Among the lines of data below, reproduce only those from the one with "step nothing else" through the one with "fetches it (notes/assumptions/16.md).", exactly as they stand, both ends included.

Saved entries:
Content starts

-- ==== Sys2Proof/Machine/Ops.lean ====
section
/-! DEFINITION. The named operations over State: codes, outputs, latching a command, ending a command (`finish`,
the block's exception entry), delivering its result (`deliver`, the return from it), recording port events, and
what the outside agents do to the machine. -/

namespace Sys2Proof.Machine

/-! ## Codes -/

/-- The code of a micro-state in `SEQ` (R69). -/
def MicroState.code : MicroState → BitVec 6
  | .sIdle => 0x00#6
  | .sRAux1Rd => 0x10#6
  | .sRAux1Wr => 0x11#6
  | .sRAddrWr => 0x12#6
  | .sRCmdWr => 0x13#6
  | .sRAux2Rd => 0x14#6
  | .sRAux2Wr => 0x15#6
  | .sWAddrWr => 0x20#6
  | .sWCmdWr => 0x21#6
  | .sWDataWr => 0x22#6
  | .sWAuxRd => 0x23#6
  | .sWAuxWr => 0x24#6
  | .sGStsRd1 => 0x30#6
  | .sGStsClr => 0x31#6
  | .sGStsRd2 => 0x32#6
  | .sStartWr => 0x33#6
  | .sPDelay => 0x34#6
  | .sPStsRd => 0x35#6
  | .sAckWr => 0x36#6
  | .sDataRd => 0x37#6
  | .sResult => 0x3F#6

/-- All 21 micro-states, in the order of the table of R69. -/
def allMicroStates : List MicroState :=
  [.sIdle, .sRAux1Rd, .sRAux1Wr, .sRAddrWr, .sRCmdWr, .sRAux2Rd, .sRAux2Wr,
    .sWAddrWr, .sWCmdWr, .sWDataWr, .sWAuxRd, .sWAuxWr,
    .sGStsRd1, .sGStsClr, .sGStsRd2, .sStartWr, .sPDelay, .sPStsRd, .sAckWr, .sDataRd, .sResult]

/-- The micro-state a value of `SEQ` codes, `none` for the values that R69 does not list. -/
def microOfCode (c : BitVec 6) : Option MicroState := allMicroStates.find? fun m => m.code == c

/-- The code of an outcome (R66). Code 6 is no outcome's. -/
def TxnOutcome.code : TxnOutcome → BitVec 3
  | .success => 0#3
  | .busy => 1#3
  | .timeout => 2#3
  | .deviceError => 3#3
  | .configurationError => 4#3
  | .accessDenied => 5#3
  | .illegalCommand => 7#3

/-- The outcome of a code, `none` for the reserved code 6. -/
def outcomeOfCode (c : BitVec 3) : Option TxnOutcome :=
  [TxnOutcome.success, .busy, .timeout, .deviceError, .configurationError, .accessDenied, .illegalCommand].find?
    fun o => o.code == c

/-- The current micro-state, `none` in a state that holds a reserved code: an unlisted `SEQ` or `OUTCOME` = 6. The
machine refuses such a state (U12). -/
def State.micro (s : State) : Option MicroState := if s.outcome = 6#3 then none else microOfCode s.seq

/-! ## Outputs (R19) -/

/-- `cmd_ready = (SEQ == S_IDLE) and mapped` (R19, R146). -/
def cmdReady (s : State) : Bool := s.seq == MicroState.sIdle.code && s.mapped
/-- `res_valid` (R19). -/
def resValidOut (s : State) : Bool := s.resValid
/-- `res_word = {OUTCOME, DATA}` (R19, R65). -/
def resWord (s : State) : BitVec 11 := s.outcome ++ s.data

/-! ## Moving the sequencer -/

/-- `SEQ <- S_X`. -/
def State.goto (s : State) (m : MicroState) : State := { s with seq := m.code }

/-- `finish` with an outcome code: one assignment group (R175). -/
def finishCode (code : BitVec 3) (d : Byte) (s : State) : State :=
  { s with outcome := code, data := d, resValid := true, seq := MicroState.sResult.code }

/-- `finish <Outcome>(d)` (R175): how every command ends, the block's exception entry. -/
def finish (o : TxnOutcome) (d : Byte) (s : State) : State := finishCode o.code d s

/-! ## Records and the use of inputs -/

/-- One element of `inputs` is used up. -/
def State.useInput (s : State) : State := { s with inputs := s.inputs.tail }

/-- A port event is recorded. -/
def State.record (s : State) (e : PortEvent) : State := { s with trace := e :: s.trace }

/-- The event `Read(off) -> b` is complete (R90). -/
def State.readDone (s : State) (off : Offset) (b : Byte) : State := (s.useInput).record (.read off b)

/-- The event `Write(off, v)` is complete (R91): the byte has reached the surface. -/
def State.writeDone (s : State) (off : Offset) (v : Byte) : State :=
  { (s.useInput).record (.write off v) with surface := s.surface.write off.toNat v }

/-- The event `DelayDone(us)` (R92). -/
def State.delayOver (s : State) (us : BitVec 16) : State := (s.useInput).record (.delay us)

/-! ## Accepting a command (R146 to R148) -/

/-- The first word waiting at the command port is taken off it. -/
def State.takeCommand (s : State) : State := { s with cmds := s.cmds.tail }

/-- A word the block does not accept stays at the command port: "it is neither dropped nor queued" (R146). -/
def State.leaveWaiting (s : State) (w : BitVec 32) : State := { s with cmds := w :: s.cmds }

/-- The register writes of `Accept(w)` (R147), with the event recorded. -/
def latch (w : BitVec 32) (s : State) : State :=
  { (s.useInput).record (.accept w) with
    op := cmdOp w, tgt := cmdTarget w, reg := cmdRegaddr w, val := cmdValue w
    pollcnt := 0#9, timedout := false, data := 0x00#8, resValid := false }

/-- The accept step on a word that has been taken off the port; `dispatch` is what R148 does with it after the
latching. A block that is not ready leaves the word waiting (R146, R187; notes/assumptions/23.md);
a configuration that is not well formed is refused here (R7; notes/assumptions/3.md). -/
def acceptWord (w : BitVec 32) (dispatch : State → State) (s : State) : Host.Outcome State Fault Refusal :=
  match s.micro with
  | none => .refused .unlistedCode
  | some _ =>
    if cmdReady s then
      if configOk s.cfg then .next (dispatch (latch w s)) else .refused .illFormedConfig
    else .next (s.leaveWaiting w)

/-- The accept step on an illegal word: `finish IllegalCommand(0x00)` (R64, R148, R172). -/
def acceptIllegal (w : BitVec 32) (s : State) : Host.Outcome State Fault Refusal :=
  acceptWord w (finish .illegalCommand 0x00#8) s

/-! ## Delivering the result (R154, R177) -/

/-- `Deliver` in `S_RESULT`: when the host takes the word, `SEQ <- S_IDLE`; nothing else is restored, because nothing
was saved. Until then the block waits. -/
def deliver (s : State) : Host.Outcome State Fault Refusal :=
  if s.mapped then
    match s.inputs with
    | .take :: _ => .next (((s.useInput).record (.deliver (resWord s))).goto .sIdle)
    | _ => .next s.useInput
  else .fault .unmappedDuringCommand

/-! ## What the outside does -/

/-- The input `mapped` changes (R187). Falling between Accept and Deliver is undefined: a fault (U1; notes/assumptions/9.md). -/
def changeMapped (b : Bool) (s : State) : Host.Outcome State Fault Refusal :=
  if !b && s.seq != MicroState.sIdle.code then .fault .unmappedDuringCommand else .next { s with mapped := b }

/-- The host presents a word: it is at the command port from now on, and for the rest of this step nothing else
happens outside. -/
def presentWord (w : BitVec 32) (s : State) : State :=
  { s with cmds := s.cmds ++ [w], inputs := .quiet :: s.inputs.tail }

end Sys2Proof.Machine
end

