-- ==== Sys2Proof/Machine/Place.lean ====
section
/-! DEFINITION. Placing a word of spec/opcode_table.json where the next step fetches it (notes/assumptions/16.md).
A command word goes to the command port of an idle, mapped block. A micro-operation is never fetched from a port: the
sequencer issues it, so the micro-state that issues it is made current, with the registers it takes its operands
from, and the answer it waits for. Where no micro-state issues the operation under the present parameters, the
parameter that would have to differ is set: the word then belongs to a block with that configuration (R6). -/

namespace Sys2Proof.Machine

/-- Exchange two offsets. -/
def swapOffset (a b x : Offset) : Offset := if x = a then b else if x = b then a else x

/-- The parameters with offsets `a` and `b` exchanged, which keeps them pairwise different (R7 (a)). -/
def exchangeOffsets (c : Config) (a b : Offset) : Config :=
  { c with
    offSts := swapOffset a b c.offSts, offCnt := swapOffset a b c.offCnt, offCmd := swapOffset a b c.offCmd
    offAddr := swapOffset a b c.offAddr, offData0 := swapOffset a b c.offData0
    offAuxctl := swapOffset a b c.offAuxctl }

/-- Make `m` current in a mapped block, with `e` the next thing that happens outside; a reserved `OUTCOME` code is
replaced, as no step runs with it. -/
def makeCurrent (m : MicroState) (e : EnvEvent) (s : State) : State :=
  { s with
    seq := m.code, mapped := true, inputs := e :: s.inputs
    outcome := if s.outcome = 6#3 then 0#3 else s.outcome }

/-- A command word at the command port. -/
def placeCommand (w : BitVec 32) (s : State) : State :=
  makeCurrent .sIdle .quiet { s with cmds := w :: s.cmds }

/-- A read of `off`, answered with 0x00. -/
def placeRead (off : Offset) (s : State) : State :=
  let ans := EnvEvent.answer 0x00#8
  if off = s.cfg.offSts then makeCurrent .sGStsRd1 ans s
  else if off = s.cfg.offAuxctl then makeCurrent .sRAux1Rd ans s
  else if off = s.cfg.offData0 then makeCurrent .sDataRd ans s
  else makeCurrent .sGStsRd1 ans { s with cfg := exchangeOffsets s.cfg s.cfg.offSts off }

/-- A write of `v` at `off`, reported complete. -/
def placeWrite (off : Offset) (v : Byte) (s : State) : State :=
  if off = s.cfg.offAddr then
    if v.extractLsb' 0 1 = 1#1 then makeCurrent .sRAddrWr .written { s with tgt := v.extractLsb' 1 7 }
    else makeCurrent .sWAddrWr .written { s with tgt := v.extractLsb' 1 7 }
  else if off = s.cfg.offCmd then makeCurrent .sRCmdWr .written { s with reg := v }
  else if off = s.cfg.offData0 then makeCurrent .sWDataWr .written { s with val := v }
  else if off = s.cfg.offSts ∧ ackByte v (stsStickyMask s.cfg) = v then
    makeCurrent .sGStsClr .written { s with stsCap := v }
  else if off = s.cfg.offAuxctl ∧ rmwByte v s.cfg.auxExtMask = v then
    makeCurrent .sRAux1Wr .written { s with auxtmp := v }
  else if off = s.cfg.offAuxctl ∧ rmwByte v s.cfg.auxSqMask = v then
    makeCurrent .sRAux2Wr .written { s with auxtmp := v }
  else if off = s.cfg.offCnt ∧ v = cntReadGo s.cfg then makeCurrent .sStartWr .written { s with op := 1#2 }
  else if off = s.cfg.offCnt ∧ v = cntWriteGo s.cfg then makeCurrent .sStartWr .written { s with op := 2#2 }
  else
    makeCurrent .sRCmdWr .written { s with cfg := exchangeOffsets s.cfg s.cfg.offCmd off, reg := v }

/-- A delay of `us` microseconds, reported done. -/
def placeDelay (us : BitVec 16) (s : State) : State :=
  makeCurrent .sPDelay .delayDone { s with cfg := { s.cfg with pollIntervalUs := us } }

/-- Place a port word. A word of the register-access port that is no instruction is not placed. -/
def placePortWord (p : PortWord) (s : State) : State :=
  match p with
  | .cmd32 w => placeCommand w s
  | .ra17 w =>
    if raWe w = 1#1 then placeWrite (raOffset w) (raWdata w) s
    else if raWdata w = 0x00#8 then placeRead (raOffset w) s
    else s
  | .dly16 w => placeDelay w s

/-- Place a table word of `nbits` bits. -/
def placeTableWord (s : State) (nbits w : Nat) : State :=
  match tablePortWord nbits w with
  | none => s
  | some p => placePortWord p s

end Sys2Proof.Machine
end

Content ends

Result of this exercise
/-- The host presents a word: it is at the command port from now on, and for the rest of this step nothing else
happens outside. -/
def presentWord (w : BitVec 32) (s : State) : State :=
  { s with cmds := s.cmds ++ [w], inputs := .quiet :: s.inputs.tail }

end Sys2Proof.Machine
end

-- ==== Sys2Proof/Machine/Place.lean ====
section
/-! DEFINITION. Placing a word of spec/opcode_table.json where the next step fetches it (notes/assumptions/16.md).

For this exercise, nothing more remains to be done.